Saved data entries:
/---

-- ==== Sys2Proof/Tests/Slice0.lean ====
section
/-! SUPPORT. Small tests, each expected value taken from the spec (mostly spec/95_test_vectors.md; the row or rule is
named), the smoke test of WellFormed, and a witness for the hypotheses of every statement that has some. -/

namespace Sys2Proof.Tests

open Sys2Proof.Machine

/-! ### Well-formedness: one ill-formed term for each check (R63, R68) -/

theorem smoke_configure_m1 : (Instr.configureMachine 8 0 2 0 3 0).wellFormed = false := by decide
theorem smoke_configure_p1 : (Instr.configureMachine 1 32 2 0 3 0).wellFormed = false := by decide
theorem smoke_configure_m2 : (Instr.configureMachine 1 0 8 0 3 0).wellFormed = false := by decide
theorem smoke_configure_p2 : (Instr.configureMachine 1 0 2 32 3 0).wellFormed = false := by decide
theorem smoke_configure_m3 : (Instr.configureMachine 1 0 2 0 8 0).wellFormed = false := by decide
theorem smoke_configure_p3 : (Instr.configureMachine 1 0 2 0 3 32).wellFormed = false := by decide
theorem smoke_encrypt : (Instr.encryptOneChar 32).wellFormed = false := by decide
theorem smoke_getRotorPos : (Instr.getRotorPos 4).wellFormed = false := by decide
theorem smoke_setRotor_slot : (Instr.setRotor 4 0).wellFormed = false := by decide
theorem smoke_setRotor_pos : (Instr.setRotor 1 32).wellFormed = false := by decide
theorem smoke_setPlug_a : (Instr.setPlug 32 0).wellFormed = false := by decide
theorem smoke_setPlug_b : (Instr.setPlug 0 32).wellFormed = false := by decide
theorem smoke_getPlug : (Instr.getPlug 32).wellFormed = false := by decide
theorem smoke_disconnect : (Instr.disconnect 32).wellFormed = false := by decide
theorem smoke_isConnected : (Instr.isConnected 32).wellFormed = false := by decide

/-! ### Decoding: one word per command, written out bit by bit from the formats of R61 -/

theorem test_decode_configureMachine :
    decode 0b0000_11001_011_11000_100_10100_101_0001#32 = .command (.configureMachine 5 20 4 24 3 25) := by decide
theorem test_decode_encryptOneChar : decode 0b00000000000000000000000_10011_0010#32 = .command (.encryptOneChar 19) := by
  decide
theorem test_decode_getRotorPos : decode 0b00000000000000000000000000_10_0011#32 = .command (.getRotorPos 2) := by decide
theorem test_decode_setRotor : decode 0b000000000000000000000_11010_01_0100#32 = .command (.setRotor 1 26) := by decide
theorem test_decode_setPlug : decode 0b000000000000000000_00001_11000_0101#32 = .command (.setPlug 24 1) := by decide
theorem test_decode_getPlug : decode 0b00000000000000000000000_11111_0110#32 = .command (.getPlug 31) := by decide
theorem test_decode_clearPlugboard : decode 0b0000000000000000000000000000_0111#32 = .command .clearPlugboard := by decide
theorem test_decode_disconnect : decode 0b00000000000000000000000_00100_1000#32 = .command (.disconnect 4) := by decide
theorem test_decode_isConnected : decode 0b00000000000000000000000_00010_1001#32 = .command (.isConnected 2) := by decide

/-- 95_test_vectors.md 2.6: the illegal words of the table. -/
theorem test_decode_illegal :
    ([0x00000000#32, 0x0000000A#32, 0xFFFFFFFF#32, 0x00000040#32].map decode = List.replicate 4 (.illegal .unassignedOpcode)) ∧
    [0x80000002#32, 0x000003A2#32, 0x10000001#32, 0x10000061#32, 0x00000017#32].map decode
      = List.replicate 5 (.illegal .reservedBitSet) := by decide

/-- R74: the encoder gives the words of the examples. -/
theorem test_encode_examples :
    encode (.configureMachine 3 20 2 3 1 0) = 0x0011AA31#32 ∧ encode (.setRotor 2 4) = 0x00000124#32 ∧
    encode (.setPlug 0 25) = 0x00003205#32 ∧ encode (.isConnected 25) = 0x00000199#32 := by decide

/-- R49: byte 0 is the least significant one. -/
theorem test_decode_bytes :
    decodeBytes [0x31#8, 0xAA#8, 0x11#8, 0x00#8, 0x07#8] = some (.command (.configureMachine 3 20 2 3 1 0), [0x07#8]) ∧
    decodeBytes [0x07#8, 0x00#8, 0x00#8] = none := by decide

/-! ### A state to run on -/

/-- The reset state with other rotors. -/
def withRotors (m1 : ModelId) (o1 : Symbol) (m2 : ModelId) (o2 : Symbol) (m3 : ModelId) (o3 : Symbol) : State :=
  { State.reset with config := ⟨⟨m1, o1⟩, ⟨m2, o2⟩, ⟨m3, o3⟩, Table.identity⟩ }

/-- The reset state with one pair plugged. -/
def withPair (a b : Symbol) : State := (State.reset.setPlug a b).setPlug b a

/-- The reset state with inputs presented. -/
def withInputs (inputs : List HostInput) : State := { State.reset with inputs := inputs }

/-- A wiring whose reflector is the identity: it breaks R44. -/
def unlawfulWiring : Wiring := { wiringHist with reflector := Table.identity }

/-- What can be looked at after a command: its response and the three offsets. -/
def outcome (r : Result) : Option (List Word × Symbol × Symbol × Symbol) :=
  (nextState? r).map fun s => (s.responses, s.off .one, s.off .two, s.off .three)

/-- The response of a command, and the plugboard entries of `A`, `B` and `Z` after it. -/
def plugOutcome (r : Result) : Option (List Word × Symbol × Symbol × Symbol) :=
  (nextState? r).map fun s => (s.responses, s.plug 0, s.plug 1, s.plug 25)

/-! ### One step of each command -/

/-- E1, and the trace of R132. -/
theorem test_encrypt_from_reset :
    outcome (exec (.encryptOneChar 0) State.reset) = some ([0x00000014#32], 1, 0, 0) := by decide

/-- E8: both notches at once, rotor 2 steps once, rotor 3 wraps; A gives C. -/
theorem test_encrypt_double_step :
    outcome (exec (.encryptOneChar 0) (withRotors .i 16 .ii 4 .iii 25)) = some ([0x00000008#32], 17, 5, 0) := by decide

/-- R108: from (15, 3, 0) the naive rule would give (16, 4, 1). -/
theorem test_step_not_naive :
    let s := stepRotors (withRotors .i 15 .ii 3 .iii 0)
    (s.off .one, s.off .two, s.off .three) = (16, 3, 0) := by decide

/-- R120's example, and row 5 of 95_test_vectors.md 2.1: model 3 at 13 sends N to O forward and N to G inverse. -/
theorem test_rotor_substitutions :
    fwd (withRotors .i 25 .iii 13 .v 25) .one 3 = 13 ∧ fwd (withRotors .i 25 .iii 13 .v 25) .two 13 = 14 ∧
    inv (withRotors .i 25 .iii 13 .v 25) .two 13 = 6 ∧ fwd (withRotors .i 25 .iii 13 .v 25) .three 25 = 3 := by decide

/-- K1. -/
theorem test_configure :
    (nextState? (exec (.configureMachine 3 20 2 3 1 0) State.reset)).map (·.config) =
      some (withRotors .iii 20 .ii 3 .i 0).config := by decide

/-- K4: one bad position, nothing written. -/
theorem test_configure_bad_position :
    nextState? (exec (.configureMachine 5 1 5 1 5 26) State.reset) =
      some { State.reset with responses := [0x00000001#32] } := by decide

/-- K10. -/
theorem test_setRotor_slot3 : outcome (exec (.setRotor 3 25) State.reset) = some ([0#32], 0, 0, 25) := by decide

/-- K8: slot 0. -/
theorem test_setRotor_slot0 : outcome (exec (.setRotor 0 5) State.reset) = some ([0x00000001#32], 0, 0, 0) := by decide

/-- PR4: GET_ROTOR_POS 1 at offset 17 answers 0x44. -/
theorem test_getRotorPos :
    outcome (exec (.getRotorPos 1) (withRotors .i 17 .ii 4 .iii 0)) = some ([0x00000044#32], 17, 4, 0) := by decide

/-- B2: SET_PLUG A,B takes A from Z. -/
theorem test_setPlug_takes_over :
    plugOutcome (exec (.setPlug 0 1) (withPair 0 25)) = some ([0#32], 1, 0, 25) := by decide

/-- B8: SET_PLUG of a letter with itself disconnects it. -/
theorem test_setPlug_same_letter :
    plugOutcome (exec (.setPlug 25 25) (withPair 0 25)) = some ([0#32], 0, 1, 25) := by decide

/-- B3: an unplugged Z answers Z. -/
theorem test_getPlug : plugOutcome (exec (.getPlug 25) (withPair 0 1)) = some ([0x00000064#32], 1, 0, 25) := by decide

/-- B17. -/
theorem test_clearPlugboard : plugOutcome (exec .clearPlugboard (withPair 0 25)) = some ([0#32], 0, 1, 25) := by decide

/-- R85's example: either member unplugs both. -/
theorem test_disconnect : plugOutcome (exec (.disconnect 25) (withPair 0 25)) = some ([0#32], 0, 1, 25) := by decide

/-- R86's example: IS_CONNECTED Z answers 1. -/
theorem test_isConnected : plugOutcome (exec (.isConnected 25) (withPair 0 25)) = some ([0x00000004#32], 25, 1, 0) := by
  decide

/-- E10: symbol 26 is not wrapped to A and does not step. -/
theorem test_encrypt_bad_symbol :
    outcome (exec (.encryptOneChar 26) State.reset) = some ([0x00000002#32], 0, 0, 0) := by decide

/-! ### The step, reset, and the host's side -/

/-- PR3: ENCRYPT_ONE_CHAR A with bit 31 set is illegal and does not step. -/
theorem test_step_illegal_word :
    outcome (step (State.reset.withFetchWord 32 0x80000002)) = some ([0x00000003#32], 0, 0, 0) := by decide

/-- The presented word is the one that runs (K7). -/
theorem test_step_presented_word :
    outcome (step (State.reset.withFetchWord 32 0x00000124)) = some ([0#32], 0, 4, 0) := by decide

/-- R180, R181: the reset input answers nothing and restores the default. -/
theorem test_reset_input :
    outcome (step { withRotors .v 1 .v 2 .v 3 with inputs := [.reset] }) = some ([], 0, 0, 0) := by decide

/-- U6: an ill-formed WIRING is not run. -/
theorem test_unlawful_wiring_refused : nextState? (step { withInputs [.command 2#32] with rom := unlawfulWiring }) = none := by
  decide

/-- R73, R74: the notation. -/
theorem test_assemble :
    (assembleLine "SET_PLUG A, Z ; swap".toList).toOption = some [0x00003205#32] ∧
    (assembleLine "SET_PLUG A, 26".toList).toOption = some [0x00003405#32] := by decide

/-- R73: ENCRYPT_TEXT; the words of program PR1. -/
theorem test_assemble_text :
    (assembleLine "ENCRYPT_TEXT \"HEL\"".toList).toOption = some [0x00000072#32, 0x00000042#32, 0x000000B2#32] ∧
    (assembleLine "CONNECT A, A".toList).toOption = none := by decide

/-- R68: the host-side encoder does not truncate 26 + 32 to a legal-looking word. -/
theorem test_host_encoder :
    (hostEncode (.encryptOneChar 58)).toOption = none ∧ (hostEncode (.encryptOneChar (-1))).toOption = none ∧
    (hostEncode (.encryptOneChar 26)).toOption = some 0x000001A2#32 := by decide

/-! ### Witnesses: what each statement assumes can hold -/

theorem witness_DecodeEncodeRoundTrip :
    (Instr.configureMachine 7 31 7 31 7 31).wellFormed = true ∧ (Instr.setRotor 3 31).wellFormed = true ∧
    (Instr.setPlug 31 31).wellFormed = true ∧ (Instr.encryptOneChar 31).wellFormed = true := by decide

theorem witness_EncodeDecodeRoundTrip : decode 0x0FFFFFF1#32 = .command (.configureMachine 7 31 7 31 7 31) := by decide

/-- Each clause at its largest operands. -/
theorem witness_FieldPositionsOfEveryCommand :
    ((7 < 8 ∧ 31 < 32) ∧ decode (BitVec.ofNat 32
      (1 + 2 ^ 4 * 7 + 2 ^ 7 * 31 + 2 ^ 12 * 7 + 2 ^ 15 * 31 + 2 ^ 20 * 7 + 2 ^ 23 * 31)) =
        .command (.configureMachine 7 31 7 31 7 31)) ∧
    decode (BitVec.ofNat 32 (9 + 2 ^ 4 * 31)) = .command (.isConnected 31) ∧
    decode (BitVec.ofNat 32 (3 + 2 ^ 4 * 3)) = .command (.getRotorPos 3) ∧
    decode (BitVec.ofNat 32 (4 + 2 ^ 4 * 3 + 2 ^ 6 * 31)) = .command (.setRotor 3 31) ∧
    decode (BitVec.ofNat 32 (5 + 2 ^ 4 * 31 + 2 ^ 9 * 31)) = .command (.setPlug 31 31) := by decide

/-- Each clause of R163 at a boundary word, and words just inside that are legal. -/
theorem witness_IllegalWordsAreExactlyThoseOfTheRules :
    IllegalBits 0x00000000#32 ∧ IllegalBits 0x0000000A#32 ∧ IllegalBits 0x10000001#32 ∧ IllegalBits 0x00000202#32 ∧
    IllegalBits 0x00000043#32 ∧ IllegalBits 0x00000804#32 ∧ IllegalBits 0x00004005#32 ∧ IllegalBits 0x00000017#32 ∧
    IllegalBits 0x00000206#32 ∧ IllegalBits 0x00000208#32 ∧ IllegalBits 0x00000209#32 ∧
    ¬ IllegalBits 0x0FFFFFF1#32 ∧ ¬ IllegalBits 0x000001F9#32 ∧ ¬ IllegalBits 0x00003FF5#32 := by
  and_intros <;> (unfold IllegalBits; decide)

theorem witness_StepRunsDecodedCommand :
    (withInputs [.command 2#32]).rom.wf = true ∧ (withInputs [.command 2#32]).inputs = .command 2#32 :: [] ∧
    decode 2#32 = .command (.encryptOneChar 0) := ⟨wiringHist_wf, rfl, by decide⟩

theorem witness_StepRejectsIllegalWord :
    (withInputs [.command 0x10000061#32]).rom.wf = true ∧
    (withInputs [.command 0x10000061#32]).inputs = .command 0x10000061#32 :: [] ∧ IllegalBits 0x10000061#32 :=
  ⟨wiringHist_wf, rfl, by unfold IllegalBits; decide⟩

\---

* WORK ITEM
Copy out only the lines of the records above from the one with "inv (withRotors .i" through the one with "A and does not step. -/", exactly as they stand, both included.

* SOLUTION FOR THIS EXERCISE
    inv (withRotors .i 25 .iii 13 .v 25) .two 13 = 6 ∧ fwd (withRotors .i 25 .iii 13 .v 25) .three 25 = 3 := by decide

/-- K1. -/
theorem test_configure :
    (nextState? (exec (.configureMachine 3 20 2 3 1 0) State.reset)).map (·.config) =
      some (withRotors .iii 20 .ii 3 .i 0).config := by decide

/-- K4: one bad position, nothing written. -/
theorem test_configure_bad_position :
    nextState? (exec (.configureMachine 5 1 5 1 5 26) State.reset) =
      some { State.reset with responses := [0x00000001#32] } := by decide

/-- K10. -/
theorem test_setRotor_slot3 : outcome (exec (.setRotor 3 25) State.reset) = some ([0#32], 0, 0, 25) := by decide

/-- K8: slot 0. -/
theorem test_setRotor_slot0 : outcome (exec (.setRotor 0 5) State.reset) = some ([0x00000001#32], 0, 0, 0) := by decide

/-- PR4: GET_ROTOR_POS 1 at offset 17 answers 0x44. -/
theorem test_getRotorPos :
    outcome (exec (.getRotorPos 1) (withRotors .i 17 .ii 4 .iii 0)) = some ([0x00000044#32], 17, 4, 0) := by decide

/-- B2: SET_PLUG A,B takes A from Z. -/
theorem test_setPlug_takes_over :
    plugOutcome (exec (.setPlug 0 1) (withPair 0 25)) = some ([0#32], 1, 0, 25) := by decide

/-- B8: SET_PLUG of a letter with itself disconnects it. -/
theorem test_setPlug_same_letter :
    plugOutcome (exec (.setPlug 25 25) (withPair 0 25)) = some ([0#32], 0, 1, 25) := by decide

/-- B3: an unplugged Z answers Z. -/
theorem test_getPlug : plugOutcome (exec (.getPlug 25) (withPair 0 1)) = some ([0x00000064#32], 1, 0, 25) := by decide

/-- B17. -/
theorem test_clearPlugboard : plugOutcome (exec .clearPlugboard (withPair 0 25)) = some ([0#32], 0, 1, 25) := by decide

/-- R85's example: either member unplugs both. -/
theorem test_disconnect : plugOutcome (exec (.disconnect 25) (withPair 0 25)) = some ([0#32], 0, 1, 25) := by decide

/-- R86's example: IS_CONNECTED Z answers 1. -/
theorem test_isConnected : plugOutcome (exec (.isConnected 25) (withPair 0 25)) = some ([0x00000004#32], 25, 1, 0) := by
  decide

/-- E10: symbol 26 is not wrapped to A and does not step. -/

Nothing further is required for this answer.